Ils portent les fameux justaucorps qui constituent l’une des marques de fabrique du maître de la post-moderne danse américaine, un brun plus colorés. Ce mini-event constitue une vraie prouesse et l’on salue à plein le résultat.
Par ailleurs, Virgilio Sieni, très attaché à ce que la danse soit partout chez elle à Venise, multiplie les rencontres où le mouvement s’épanouit en plein air ou dans la stricte rigidité des demeures historiques. Il a ainsi donné l’occasion à des amateurs d’interpréter in situ des œuvres de chorégraphes choisis par eux. La durée des pièces n’excède jamais vingt minutes.

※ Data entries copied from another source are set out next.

@[simp] theorem Quiet.followFault_cfg (k : FaultKind) (b : Bool) (s : State) :
    (Quiet.followFault k b s).cfg = s.cfg := (Quiet.followFault_safetyOnly k b s).cfg
@[simp] theorem Quiet.followFault_dir (k : FaultKind) (b : Bool) (s : State) :
    (Quiet.followFault k b s).dir = s.dir := (Quiet.followFault_safetyOnly k b s).dir
@[simp] theorem Quiet.followFault_mainPulseDur (k : FaultKind) (b : Bool) (s : State) :
    (Quiet.followFault k b s).mainPulseDur = s.mainPulseDur := (Quiet.followFault_safetyOnly k b s).mainPulseDur
@[simp] theorem Quiet.followFault_visPulseDur (k : FaultKind) (b : Bool) (s : State) :
    (Quiet.followFault k b s).visPulseDur = s.visPulseDur := (Quiet.followFault_safetyOnly k b s).visPulseDur
@[simp] theorem Quiet.followFault_mainPower (k : FaultKind) (b : Bool) (s : State) :
    (Quiet.followFault k b s).mainPower = s.mainPower := (Quiet.followFault_safetyOnly k b s).mainPower
@[simp] theorem Quiet.followFault_stopDown (k : FaultKind) (b : Bool) (s : State) :
    (Quiet.followFault k b s).stopDown = s.stopDown := (Quiet.followFault_safetyOnly k b s).stopDown
@[simp] theorem Quiet.followFault_lidOpen (k : FaultKind) (b : Bool) (s : State) :
    (Quiet.followFault k b s).lidOpen = s.lidOpen := (Quiet.followFault_safetyOnly k b s).lidOpen
@[simp] theorem Quiet.followFault_laserSel (k : FaultKind) (b : Bool) (s : State) :
    (Quiet.followFault k b s).laserSel = s.laserSel := (Quiet.followFault_safetyOnly k b s).laserSel
@[simp] theorem Quiet.followFault_dbPending (k : FaultKind) (b : Bool) (s : State) :
    (Quiet.followFault k b s).dbPending = s.dbPending := (Quiet.followFault_safetyOnly k b s).dbPending
@[simp] theorem Quiet.followFault_dbCnt (k : FaultKind) (b : Bool) (s : State) :
    (Quiet.followFault k b s).dbCnt = s.dbCnt := (Quiet.followFault_safetyOnly k b s).dbCnt
@[simp] theorem Quiet.followFault_faultOvr (k : FaultKind) (b : Bool) (s : State) :
    (Quiet.followFault k b s).faultOvr = s.faultOvr := (Quiet.followFault_safetyOnly k b s).faultOvr
@[simp] theorem Quiet.followFault_halted (k : FaultKind) (b : Bool) (s : State) :
    (Quiet.followFault k b s).halted = s.halted := (Quiet.followFault_safetyOnly k b s).halted
@[simp] theorem Quiet.followFault_inp (k : FaultKind) (b : Bool) (s : State) :
    (Quiet.followFault k b s).inp = s.inp := (Quiet.followFault_safetyOnly k b s).inp
@[simp] theorem Quiet.followFault_script (k : FaultKind) (b : Bool) (s : State) :
    (Quiet.followFault k b s).script = s.script := (Quiet.followFault_safetyOnly k b s).script
@[simp] theorem Quiet.followFault_phase (k : FaultKind) (b : Bool) (s : State) :
    (Quiet.followFault k b s).phase = s.phase := (Quiet.followFault_safetyOnly k b s).phase
@[simp] theorem Quiet.followFault_cur (k : FaultKind) (b : Bool) (s : State) :
    (Quiet.followFault k b s).cur = s.cur := (Quiet.followFault_safetyOnly k b s).cur
@[simp] theorem Quiet.followFault_pending (k : FaultKind) (b : Bool) (s : State) :
    (Quiet.followFault k b s).pending = s.pending := (Quiet.followFault_safetyOnly k b s).pending
@[simp] theorem Quiet.followFault_events (k : FaultKind) (b : Bool) (s : State) :
    (Quiet.followFault k b s).events = s.events := (Quiet.followFault_safetyOnly k b s).events
@[simp] theorem Quiet.followFault_hostResult (k : FaultKind) (b : Bool) (s : State) :
    (Quiet.followFault k b s).hostResult = s.hostResult := (Quiet.followFault_safetyOnly k b s).hostResult
@[simp] theorem Quiet.followFault_draws (k : FaultKind) (b : Bool) (s : State) :
    (Quiet.followFault k b s).draws = s.draws := (Quiet.followFault_safetyOnly k b s).draws

@[simp] theorem Quiet.followFault_bits (k j : FaultKind) (b : Bool) (s : State) :
    faultIsSet (Quiet.followFault k b s) j = if j = k then b else faultIsSet s j := by
  cases b
  · rw [show Quiet.followFault k false s = Quiet.clearFault k s from rfl, Quiet.clearFault_bits]
    by_cases h : j = k <;> simp [h]
  · rw [show Quiet.followFault k true s = Quiet.raiseFault k s from rfl, Quiet.raiseFault_bits]
    by_cases h : j = k <;> simp [h]

theorem Quiet.followFault_bit (k : FaultKind) (b : Bool) (s : State) (i : Fin 16) :
    (Quiet.followFault k b s).faultSet[i] = if i = k.index then b else s.faultSet[i] := by
  cases b
  · rw [show Quiet.followFault k false s = Quiet.clearFault k s from rfl, Quiet.clearFault_bit]
    by_cases h : i = k.index <;> simp [h]
  · rw [show Quiet.followFault k true s = Quiet.raiseFault k s from rfl, Quiet.raiseFault_bit]
    by_cases h : i = k.index <;> simp [h]

/-! ### `update_safety` -/

/-- The first decision of `update_safety` (R245). -/
def estopStep (s : State) : State := if s.stopDown then Quiet.raiseFault .estop s else s

theorem estopStep_safetyOnly (s : State) : SafetyOnly s (estopStep s) := by
  unfold estopStep
  split
  · exact Quiet.raiseFault_safetyOnly .estop s
  · exact .refl s

@[simp] theorem estopStep_cfg (s : State) :
    (estopStep s).cfg = s.cfg := (estopStep_safetyOnly s).cfg
@[simp] theorem estopStep_dir (s : State) :
    (estopStep s).dir = s.dir := (estopStep_safetyOnly s).dir
@[simp] theorem estopStep_mainPulseDur (s : State) :
    (estopStep s).mainPulseDur = s.mainPulseDur := (estopStep_safetyOnly s).mainPulseDur
@[simp] theorem estopStep_visPulseDur (s : State) :
    (estopStep s).visPulseDur = s.visPulseDur := (estopStep_safetyOnly s).visPulseDur
@[simp] theorem estopStep_mainPower (s : State) :
    (estopStep s).mainPower = s.mainPower := (estopStep_safetyOnly s).mainPower
@[simp] theorem estopStep_stopDown (s : State) :
    (estopStep s).stopDown = s.stopDown := (estopStep_safetyOnly s).stopDown
@[simp] theorem estopStep_lidOpen (s : State) :
    (estopStep s).lidOpen = s.lidOpen := (estopStep_safetyOnly s).lidOpen
@[simp] theorem estopStep_laserSel (s : State) :
    (estopStep s).laserSel = s.laserSel := (estopStep_safetyOnly s).laserSel
@[simp] theorem estopStep_dbPending (s : State) :
    (estopStep s).dbPending = s.dbPending := (estopStep_safetyOnly s).dbPending
@[simp] theorem estopStep_dbCnt (s : State) :
    (estopStep s).dbCnt = s.dbCnt := (estopStep_safetyOnly s).dbCnt
@[simp] theorem estopStep_faultOvr (s : State) :
    (estopStep s).faultOvr = s.faultOvr := (estopStep_safetyOnly s).faultOvr
@[simp] theorem estopStep_halted (s : State) :
    (estopStep s).halted = s.halted := (estopStep_safetyOnly s).halted
@[simp] theorem estopStep_inp (s : State) :
    (estopStep s).inp = s.inp := (estopStep_safetyOnly s).inp
@[simp] theorem estopStep_script (s : State) :
    (estopStep s).script = s.script := (estopStep_safetyOnly s).script
@[simp] theorem estopStep_phase (s : State) :
    (estopStep s).phase = s.phase := (estopStep_safetyOnly s).phase
@[simp] theorem estopStep_cur (s : State) :
    (estopStep s).cur = s.cur := (estopStep_safetyOnly s).cur
@[simp] theorem estopStep_pending (s : State) :
    (estopStep s).pending = s.pending := (estopStep_safetyOnly s).pending
@[simp] theorem estopStep_events (s : State) :
    (estopStep s).events = s.events := (estopStep_safetyOnly s).events
@[simp] theorem estopStep_hostResult (s : State) :
    (estopStep s).hostResult = s.hostResult := (estopStep_safetyOnly s).hostResult
@[simp] theorem estopStep_draws (s : State) :
    (estopStep s).draws = s.draws := (estopStep_safetyOnly s).draws

@[simp] theorem estopStep_bits (s : State) (j : FaultKind) :
    faultIsSet (estopStep s) j = (decide (j = .estop) && s.stopDown || faultIsSet s j) := by
  unfold estopStep
  cases s.stopDown <;> simp

theorem estopStep_bit (s : State) (i : Fin 16) :
    (estopStep s).faultSet[i] = (decide (i = 0) && s.stopDown || s.faultSet[i]) := by
  unfold estopStep
  cases s.stopDown
  · simp
  · rw [if_pos rfl, Quiet.raiseFault_bit, show FaultKind.estop.index = 0 from rfl, Bool.and_true]

/-- The lid conflicts are not changed by what `update_safety` does before it looks at them. -/
theorem lidOpenConflict_congr {s t : State} (hs : t.laserSel = s.laserSel)
    (hl : t.lidOpen = s.lidOpen) (ho : t.faultOvr = s.faultOvr) :
    lidOpenConflict t = lidOpenConflict s := by
  simp [lidOpenConflict, hs, hl, ho, faultOverridden]

theorem lidClosedConflict_congr {s t : State} (hs : t.laserSel = s.laserSel)
    (hl : t.lidOpen = s.lidOpen) (ho : t.faultOvr = s.faultOvr) :
    lidClosedConflict t = lidClosedConflict s := by
  simp [lidClosedConflict, hs, hl, ho, faultOverridden]

/-- `update_safety` before its gates, as three decisions on the state before it. -/
theorem Quiet.settleFaults_eq (s : State) :
    Quiet.settleFaults s =
      Quiet.followFault .lidClosed (lidClosedConflict s)
        (Quiet.followFault .lidOpen (lidOpenConflict s) (estopStep s)) := by
  unfold Quiet.settleFaults
  rw [show (if s.stopDown then Quiet.raiseFault .estop s else s) = estopStep s from rfl]
  simp only []
  rw [lidOpenConflict_congr (s := s) (t := estopStep s) (by simp) (by simp) (by simp)]
  rw [lidClosedConflict_congr (s := s) (by simp) (by simp) (by simp)]
theorem Quiet.settleFaults_safetyOnly (s : State) : SafetyOnly s (Quiet.settleFaults s) := by
  rw [Quiet.settleFaults_eq]
  exact ((estopStep_safetyOnly s).trans (Quiet.followFault_safetyOnly ..)).trans
    (Quiet.followFault_safetyOnly ..)

@[simp] theorem Quiet.settleFaults_cfg (s : State) :
    (Quiet.settleFaults s).cfg = s.cfg := (Quiet.settleFaults_safetyOnly s).cfg
@[simp] theorem Quiet.settleFaults_dir (s : State) :
    (Quiet.settleFaults s).dir = s.dir := (Quiet.settleFaults_safetyOnly s).dir
@[simp] theorem Quiet.settleFaults_mainPulseDur (s : State) :
    (Quiet.settleFaults s).mainPulseDur = s.mainPulseDur := (Quiet.settleFaults_safetyOnly s).mainPulseDur
@[simp] theorem Quiet.settleFaults_visPulseDur (s : State) :
    (Quiet.settleFaults s).visPulseDur = s.visPulseDur := (Quiet.settleFaults_safetyOnly s).visPulseDur
@[simp] theorem Quiet.settleFaults_mainPower (s : State) :
    (Quiet.settleFaults s).mainPower = s.mainPower := (Quiet.settleFaults_safetyOnly s).mainPower
@[simp] theorem Quiet.settleFaults_stopDown (s : State) :
    (Quiet.settleFaults s).stopDown = s.stopDown := (Quiet.settleFaults_safetyOnly s).stopDown
@[simp] theorem Quiet.settleFaults_lidOpen (s : State) :
    (Quiet.settleFaults s).lidOpen = s.lidOpen := (Quiet.settleFaults_safetyOnly s).lidOpen
@[simp] theorem Quiet.settleFaults_laserSel (s : State) :
    (Quiet.settleFaults s).laserSel = s.laserSel := (Quiet.settleFaults_safetyOnly s).laserSel
@[simp] theorem Quiet.settleFaults_dbPending (s : State) :
    (Quiet.settleFaults s).dbPending = s.dbPending := (Quiet.settleFaults_safetyOnly s).dbPending
@[simp] theorem Quiet.settleFaults_dbCnt (s : State) :
    (Quiet.settleFaults s).dbCnt = s.dbCnt := (Quiet.settleFaults_safetyOnly s).dbCnt
@[simp] theorem Quiet.settleFaults_faultOvr (s : State) :
    (Quiet.settleFaults s).faultOvr = s.faultOvr := (Quiet.settleFaults_safetyOnly s).faultOvr
@[simp] theorem Quiet.settleFaults_halted (s : State) :
    (Quiet.settleFaults s).halted = s.halted := (Quiet.settleFaults_safetyOnly s).halted
@[simp] theorem Quiet.settleFaults_inp (s : State) :
    (Quiet.settleFaults s).inp = s.inp := (Quiet.settleFaults_safetyOnly s).inp
@[simp] theorem Quiet.settleFaults_script (s : State) :
    (Quiet.settleFaults s).script = s.script := (Quiet.settleFaults_safetyOnly s).script
@[simp] theorem Quiet.settleFaults_phase (s : State) :
    (Quiet.settleFaults s).phase = s.phase := (Quiet.settleFaults_safetyOnly s).phase
@[simp] theorem Quiet.settleFaults_cur (s : State) :
    (Quiet.settleFaults s).cur = s.cur := (Quiet.settleFaults_safetyOnly s).cur
@[simp] theorem Quiet.settleFaults_pending (s : State) :
    (Quiet.settleFaults s).pending = s.pending := (Quiet.settleFaults_safetyOnly s).pending
@[simp] theorem Quiet.settleFaults_events (s : State) :
    (Quiet.settleFaults s).events = s.events := (Quiet.settleFaults_safetyOnly s).events
@[simp] theorem Quiet.settleFaults_hostResult (s : State) :
    (Quiet.settleFaults s).hostResult = s.hostResult := (Quiet.settleFaults_safetyOnly s).hostResult
@[simp] theorem Quiet.settleFaults_draws (s : State) :
    (Quiet.settleFaults s).draws = s.draws := (Quiet.settleFaults_safetyOnly s).draws

/-- The faults after `update_safety` (R245, R246): `F_ESTOP` raised by the stop switch and never
lowered, the lid faults as their conflicts, the others kept. -/
theorem Quiet.settleFaults_bits (s : State) (j : FaultKind) :
    faultIsSet (Quiet.settleFaults s) j =
      if j = .lidClosed then lidClosedConflict s
      else if j = .lidOpen then lidOpenConflict s
      else (decide (j = .estop) && s.stopDown || faultIsSet s j) := by
  rw [Quiet.settleFaults_eq, Quiet.followFault_bits, Quiet.followFault_bits, estopStep_bits]

theorem Quiet.settleFaults_bit (s : State) (i : Fin 16) :
    (Quiet.settleFaults s).faultSet[i] =
      if i = FaultKind.lidClosed.index then lidClosedConflict s
      else if i = FaultKind.lidOpen.index then lidOpenConflict s
      else (decide (i = 0) && s.stopDown || s.faultSet[i]) := by
  rw [Quiet.settleFaults_eq, Quiet.followFault_bit, Quiet.followFault_bit, estopStep_bit]

theorem Quiet.updateSafety_safetyOnly (s : State) : SafetyOnly s (Quiet.updateSafety s) :=
  (Quiet.settleFaults_safetyOnly s).trans (setGates_safetyOnly _)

On a ainsi vu notamment « Nous serons tous des étrangers » du  franco-tunisien Radhouane El Meddeb,  dansé par six interprètes sur le « Campo san Trovaso », petite place devant une église près de laquelle un canal passe sous un pont de marbre. Les danseurs qui miment la révolte, sont observés par le public volontaire ou involontaire qui passe et s’arrête : boutiquiers, artisans, employés de commerce. Sur le Campo Sant’Angelo, vaste place d’où l’on voit sur les balcons sécher des draps blancs, et où chacun remarque une cage d’oiseau suspendue entre deux pots de fleurs, sept danseurs donnent « Dirty hands and beauty », conçue par le Catalan Cesc Gelabert. Ce sont des mimes prodigieux. Les doigts au bout des mains complotent. Le visage de chacun est une comédie et une tragédie. Pièce forte qui joue le désir. Ils plongent leurs bras dans de l’argile liquide et leurs gesticulations se figent et durcissent à vue d’oeil devant un public médusé.  On apprécie la volonté de Virgilio Sieni d’ainsi vouloir essaimer dans la ville des créations de qualité contrastée offertes à tous.